● **Data to examine**
-- ==== Sys2Proof/Laws/Bytes.lean ====
section
/-! SUPPORT. Byte order and records: what a port read of several bytes returns, and what `OUT` holds after a record. -/

namespace Sys2Proof.Machine

/-- Byte `k` of an assembled word is the `k`-th byte, least significant first (R46). -/
theorem extract_leWord (bs : List Byte) (k : Nat) (hk : k < bs.length) (h4 : bs.length ≤ 4) :
    (leWord bs).extractLsb' (8 * k) 8 = bs[k] := by
  induction bs generalizing k with
  | nil => simp at hk
  | cons b bs ih =>
    simp only [List.length_cons] at hk h4
    apply BitVec.eq_of_getLsbD_eq
    intro i hi
    cases k with
    | zero =>
      simp [leWord, hi, show i < 32 by omega]
    | succ k =>
      have := ih k (by omega) (by omega)
      have hb := congrArg (fun x => x.getLsbD i) this
      simp only [BitVec.getLsbD_extractLsb', hi, decide_true, Bool.true_and] at hb
      have h1 : 8 * (k + 1) + i < 32 := by omega
      have h2 : ¬ 8 * (k + 1) + i < 8 := by omega
      have h3 : 8 * (k + 1) + i - 8 = 8 * k + i := by omega
      rw [BitVec.getLsbD_eq_getElem (by omega), BitVec.getLsbD_eq_getElem hi] at hb
      simp [leWord, hi, h1, h2, h3, hb, BitVec.getLsbD_of_ge b (8 * (k + 1) + i) (by omega)]

/-- Byte `k` of a port read of `n` bytes (R45). -/
theorem extract_readLE (s : State) (a n k : Nat) (hk : k < n) (hn : n ≤ 4) :
    (s.readLE a n).extractLsb' (8 * k) 8 = s.byteAt (a + k) := by
  unfold State.readLE
  rw [extract_leWord _ k (by simpa using hk) (by simpa using hn)]
  simp

/-- Assembling the four bytes of a word gives the word. -/
theorem leWord_wordBytes (v : Word) : leWord (wordBytes v) = v := by
  apply BitVec.eq_of_getLsbD_eq
  intro i hi
  simp only [leWord, wordBytes]
  interval_cases i <;> simp

/-- A packed color is its high byte and its low byte (R68). -/
theorem half_bytes (c : Half) : c.extractLsb' 8 8 ++ c.extractLsb' 0 8 = c := by
  apply BitVec.eq_of_getLsbD_eq
  intro i hi
  simp only [BitVec.getLsbD_append, BitVec.getLsbD_extractLsb']
  have hi : i < 16 := hi
  interval_cases i <;> simp

/-- The low half of a pair is its second component: color0 of `{color1, color0}` (R65). -/
@[simp] theorem append_low (c1 c0 : Half) : (c1 ++ c0).extractLsb' 0 16 = c0 := by
  apply BitVec.eq_of_getLsbD_eq
  intro i hi
  simp only [BitVec.getLsbD_append, BitVec.getLsbD_extractLsb']
  interval_cases i <;> simp

/-- The high half of a pair is its first component: color1 of `{color1, color0}` (R65). -/
@[simp] theorem append_high (c1 c0 : Half) : (c1 ++ c0).extractLsb' 16 16 = c1 := by
  apply BitVec.eq_of_getLsbD_eq
  intro i hi
  simp only [BitVec.getLsbD_append, BitVec.getLsbD_extractLsb']
  interval_cases i <;> simp

/-- Two words with the same four bytes are the same word. -/
theorem word_ext_bytes {x y : Word} (h : ∀ k < 4, x.extractLsb' (8 * k) 8 = y.extractLsb' (8 * k) 8) : x = y := by
  rw [← wordBytes_append x, ← wordBytes_append y]
  have h0 := h 0 (by omega)
  have h1 := h 1 (by omega)
  have h2 := h 2 (by omega)
  have h3 := h 3 (by omega)
  simp only [Nat.mul_zero, Nat.mul_one, Nat.reduceMul] at h0 h1 h2 h3
  rw [h0, h1, h2, h3]

/-- `OUT` after a record of 16 bytes: each byte is the record's. -/
theorem out_putRecord (s : State) (bs : List Byte) (n : BitVec 5) (j : Nat) (hj : j < bs.length) :
    (s.putRecord bs n).out j = bs[j] := by
  simp [State.out, State.byteAt, byte?_storeAll_inside _ _ _ _ hj, List.getElem?_eq_getElem hj]

theorem written_putRecord (s : State) (bs : List Byte) (n : BitVec 5) (j : Nat) (hj : j < bs.length) :
    (s.putRecord bs n).written (outBase + j) = true := by
  simp [State.written, byte?_storeAll_inside _ _ _ _ hj, List.getElem?_eq_getElem hj]

/-- A record changes no byte outside `OUT`. -/
theorem byte?_putRecord_outside (s : State) (bs : List Byte) (n : BitVec 5) (a : Nat)
    (h : a < outBase ∨ outBase + bs.length ≤ a) : (s.putRecord bs n).mem.byte? a = s.mem.byte? a := by
  simp [byte?_storeAll_outside _ _ _ _ h]

/-- A port write of `n` bytes: each addressed byte is the value's. -/
theorem byteAt_writeLE_inside (s : State) (a n k : Nat) (v : Word) (hk : k < n) (hn : n ≤ 4) :
    (s.writeLE a n v).byteAt (a + k) = v.extractLsb' (8 * k) 8 := by
  have hl : k < ((wordBytes v).take n).length := by simp; omega
  simp only [State.byteAt, writeLE_mem, byte?_storeAll_inside _ _ _ _ hl]
  have : k = 0 ∨ k = 1 ∨ k = 2 ∨ k = 3 := by omega
  rcases this with rfl | rfl | rfl | rfl <;> simp [hk, wordBytes]

/-- A port write of `n` bytes changes no other byte. -/
theorem byte?_writeLE_outside (s : State) (a n a' : Nat) (v : Word) (hn : n ≤ 4) (h : a' < a ∨ a + n ≤ a') :
    (s.writeLE a n v).mem.byte? a' = s.mem.byte? a' := by
  simp only [writeLE_mem]
  apply byte?_storeAll_outside
  simp
  omega

end Sys2Proof.Machine
end

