-- ==== Sys2Proof/Tests/Slice0.lean ====
section
/-! SUPPORT. Tests on single steps, each expected value from 95_test_vectors.md or the encoding table (R61), and a
witness for the hypotheses of every statement. -/

namespace Sys2Proof.Tests

open Sys2Proof Sys2Proof.Machine

/-! ### Helpers -/

/-- A field of the next state; none at a stop. -/
def onNext {α : Type} (o : Host.Outcome State Fault Refusal) (f : State → α) : Option α :=
  match o with
  | .next t => some (f t)
  | .fault _ => none
  | .refused _ => none

/-- The reason of a stop with a fault. -/
def faultOf (o : Host.Outcome State Fault Refusal) : Option Fault :=
  match o with
  | .next _ => none
  | .fault r => some r
  | .refused _ => none

/-- Reset, then `WIN` written with the texels `t 0` to `t 15`, each (r, g, b, a). -/
def window (t : Nat → List Nat) : State :=
  { State.reset with
    mem := Memory.storeAll [] 0 (((List.range 16).flatMap t).map (BitVec.ofNat 8)) }

/-- The 16 bytes of `OUT`. -/
def outBytes (s : State) : List Nat := (List.range 16).map fun j => (s.out j).toNat

/-- The random block R of 95_test_vectors.md §2.2. -/
def blockR : State := window fun i =>
  [[165, 77, 202, 24], [37, 48, 187, 29], [109, 19, 44, 222], [214, 35, 123, 46],
   [217, 30, 63, 114], [31, 203, 25, 113], [23, 68, 148, 214], [73, 60, 157, 92]].getD i
  ([[52, 96, 190, 49], [32, 30, 105, 254], [218, 160, 238, 232], [185, 153, 127, 92],
   [124, 41, 153, 253], [175, 229, 147, 37], [60, 214, 84, 175], [77, 250, 215, 20]].getD (i - 8) [])

/-- Every texel (255, 0, 0, 255), vector SRC-1. -/
def solidRed : State := window fun _ => [255, 0, 0, 255]

/-! ### WellFormed: an ill-formed term for its one check -/

theorem test_wellFormed_refuses_a_command_opcode : (Instr.reserved 0x7).wellFormed = false := by decide
theorem test_wellFormed_accepts_the_reserved_range : (Instr.reserved 0x8).wellFormed = true := by decide

/-! ### Decode: words written out from R60 and R61 -/

theorem test_decode_nop : decode 0b00000000000000000000000000000000#32 = .ok .nop := by decide
theorem test_decode_pack : decode 0b00000000000000000000000000000001#32 = .ok .pack := by decide
theorem test_decode_unpack : decode 0b00000000000000000000000000000010#32 = .ok .unpack := by decide
theorem test_decode_fit : decode 0b00000000000000000000000000000011#32 = .ok .fit := by decide
theorem test_decode_cindex : decode 0b00000000000000000000000000000100#32 = .ok .cindex := by decide
theorem test_decode_alpha : decode 0b00000000000000000000000000000101#32 = .ok .alpha := by decide
theorem test_decode_bc1 : decode 0b00000000000000000000000000000110#32 = .ok .bc1 := by decide
theorem test_decode_bc3 : decode 0b00000000000000000000000000000111#32 = .ok .bc3 := by decide
theorem test_decode_reserved : decode 0b00000000000000000000000000001101#32 = .ok (.reserved 0xD) := by decide
theorem test_decode_reserved_bits : decode 0b00000000000000000000000000010110#32 = .error .reservedBits := by decide
theorem test_decode_bytes : decodeBytes [0x07, 0x00, 0x00, 0x00] = .ok .bc3 := by decide
theorem test_decode_short : decodeBytes [0x07, 0x00] = .error .notOneWord := by decide
theorem test_decodeTableWord : decodeTableWord 32 0x4 = some .cindex ∧ decodeTableWord 32 0x14 = none := by decide

/-! ### Commands: one step on a small state (95_test_vectors.md §2) -/

/-- Vector NOP-1, through the fetch. -/
theorem test_nop : onNext (step (blockR.withFetchWord 32 0x0)) (decide <| · = blockR) = some true := by decide +kernel

/-- Vector CODEC-6: (10, 20, 30), ARG[31:24] ignored. -/
theorem test_pack : onNext (exec .pack { State.reset with arg := 0xAB1E140A }) (·.res) = some 0x000008A3 := by decide

/-- Vector CODEC-8: the smallest non-zero value of each field. -/
theorem test_pack_smallest : onNext (exec .pack { State.reset with arg := 0x00080408 }) (·.res) = some 0x00000821 := by
  decide

/-- Vector CODEC-15: fields (3, 3, 3), where exact rounding would give 25. -/
theorem test_unpack : onNext (exec .unpack { State.reset with arg := 0x00001863 }) (·.res) = some 0x00180C18 := by
  decide

/-- Vector CODEC-18: fields (15, 31, 15). -/
theorem test_unpack_mixed : onNext (exec .unpack { State.reset with arg := 0x00007BEF }) (·.res) = some 0x007B7E7B := by
  decide
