-- ==== Sys2Proof/Syntax.lean ====
section
/-! DEFINITION. Abstract syntax: one constructor per row of spec/opcode_table.json (30_encoding.md). Fields that the spec
marks SBZ or SBO and fields it says are ignored are not kept (92_eei_decisions.md D16, 40 R308). -/

namespace Sys2Proof

/-- The condition field, 30_encoding.md R233, R234. -/
inductive Cond where
  | eq | ne | cs | cc | mi | pl | vs | vc | hi | ls | ge | lt | gt | le | al | nv
  deriving DecidableEq, Repr

/-- The shift type field, 30_encoding.md R242. -/
inductive ShiftType where
  | lsl | lsr | asr | ror
  deriving DecidableEq, Repr
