-- ==== Sys2Proof/Machine/StatusBranch.lean ====
section
/-! DEFINITION. Status register access, branches, SWI and the undefined instruction (41_arm_multiply_psr_branch.md R358 to R375). -/

namespace Sys2Proof.Machine

/-- The bits an MSR field mask selects (41 R359). -/
def fieldBytes (mask : BitVec 4) : Word :=
  (if mask.getLsbD 3 then 0xFF#8 else 0#8) ++ (if mask.getLsbD 2 then 0xFF#8 else 0#8) ++
    (if mask.getLsbD 1 then 0xFF#8 else 0#8) ++ (if mask.getLsbD 0 then 0xFF#8 else 0#8)

/-- A PSR with the selected bytes of an operand (41 R360, R362). -/
def mergePsr (p : Psr) (bytes operand : Word) : Psr :=
  psrOfWord ((psrToWord p &&& ~~~bytes) ||| (operand &&& bytes))

/-- MSR (41 R359 to R362). In User mode only the flags byte of the CPSR changes, but in debug state any mode may be set (61 R717).
A change of T is refused (U1), as is the SPSR of a mode without one (U4). -/
def writeStatus (r : Bool) (mask : BitVec 4) (operand : Word) (st : State) : Result :=
  if r then
    match st.spsrOf st.cpsr.m with
    | none => .refused .noSpsr
    | some p => .next ((st.setSpsrOf st.cpsr.m (mergePsr p (fieldBytes mask) operand)).advance)
  else
    let bytes := if st.privileged || st.dbg.halted then fieldBytes mask else fieldBytes mask &&& 0xFF000000#32
    let p := mergePsr st.cpsr bytes operand
    if p.t = st.cpsr.t then .next ((st.setCpsr p).advance) else .refused .changesThumbBit

/-- The value of MRS (41 R358). -/
def readStatus (r : Bool) (st : State) : Option Psr := if r then st.spsrOf st.cpsr.m else some st.cpsr

/-- The target of B and BL (30 R251). -/
def branchTarget (st : State) (off24 : BitVec 24) : Word := st.pc + 8#32 + (off24 ++ 0#2).signExtend 32

/-- BX to a value: bit 0 selects the state (41 R368, 45 R541). -/
def branchExchange (v : Word) (st : State) : Result :=
  .next ((st.setCpsr { st.cpsr with t := v.getLsbD 0 }).branchTo v)

/-- MRS (41 R358); r15 as Rd is refused (U6). -/
def execMrs (cond : Cond) (r : Bool) (rd : RegNum) (st : State) : Result :=
  conditionally cond st (guardPc (rd == 15#4)
    (match readStatus r st with
      | none => .refused .noSpsr
      | some p => .next ((st.setReg rd (psrToWord p)).advance)))

/-- MSR with an immediate (41 R359 to R362). -/
def execMsrImm (cond : Cond) (r : Bool) (mask : BitVec 4) (rot : BitVec 4) (imm8 : BitVec 8) (st : State) : Result :=
  conditionally cond st (writeStatus r mask (st.operandImm rot imm8).value st)

/-- MSR with a register (41 R359 to R362). -/
def execMsrReg (cond : Cond) (r : Bool) (mask : BitVec 4) (rm : RegNum) (st : State) : Result :=
  conditionally cond st (writeStatus r mask (st.reg rm) st)

/-- BX (41 R368). -/
def execBx (cond : Cond) (rm : RegNum) (st : State) : Result :=
  conditionally cond st (branchExchange (st.reg rm) st)

/-- B (41 R365). -/
def execB (cond : Cond) (off24 : BitVec 24) (st : State) : Result :=
  conditionally cond st (.next (st.branchTo (branchTarget st off24)))

/-- BL (41 R366): r14 holds the address of the next instruction. -/
def execBl (cond : Cond) (off24 : BitVec 24) (st : State) : Result :=
  conditionally cond st (.next ((st.setReg 14#4 (st.pc + 4#32)).branchTo (branchTarget st off24)))

/-- SWI (41 R372, 60 R635). -/
def execSwi (cond : Cond) (_comment : BitVec 24) (st : State) : Result :=
  conditionally cond st (.next (st.takeException .swi))

/-- The undefined instruction of format A21 (41 R375, 60 R636). -/
def execUndefined (cond : Cond) (_payload : BitVec 20) (_payloadLo : BitVec 4) (st : State) : Result :=
  conditionally cond st (.next (st.takeException .undefined))

end Sys2Proof.Machine
end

● **Exercise instructions**
Which lines in the records above contain the word "fieldBytes"? Copy each one.

● **Answer to the problem**
def fieldBytes (mask : BitVec 4) : Word :=
    | some p => .next ((st.setSpsrOf st.cpsr.m (mergePsr p (fieldBytes mask) operand)).advance)
    let bytes := if st.privileged || st.dbg.halted then fieldBytes mask else fieldBytes mask &&& 0xFF000000#32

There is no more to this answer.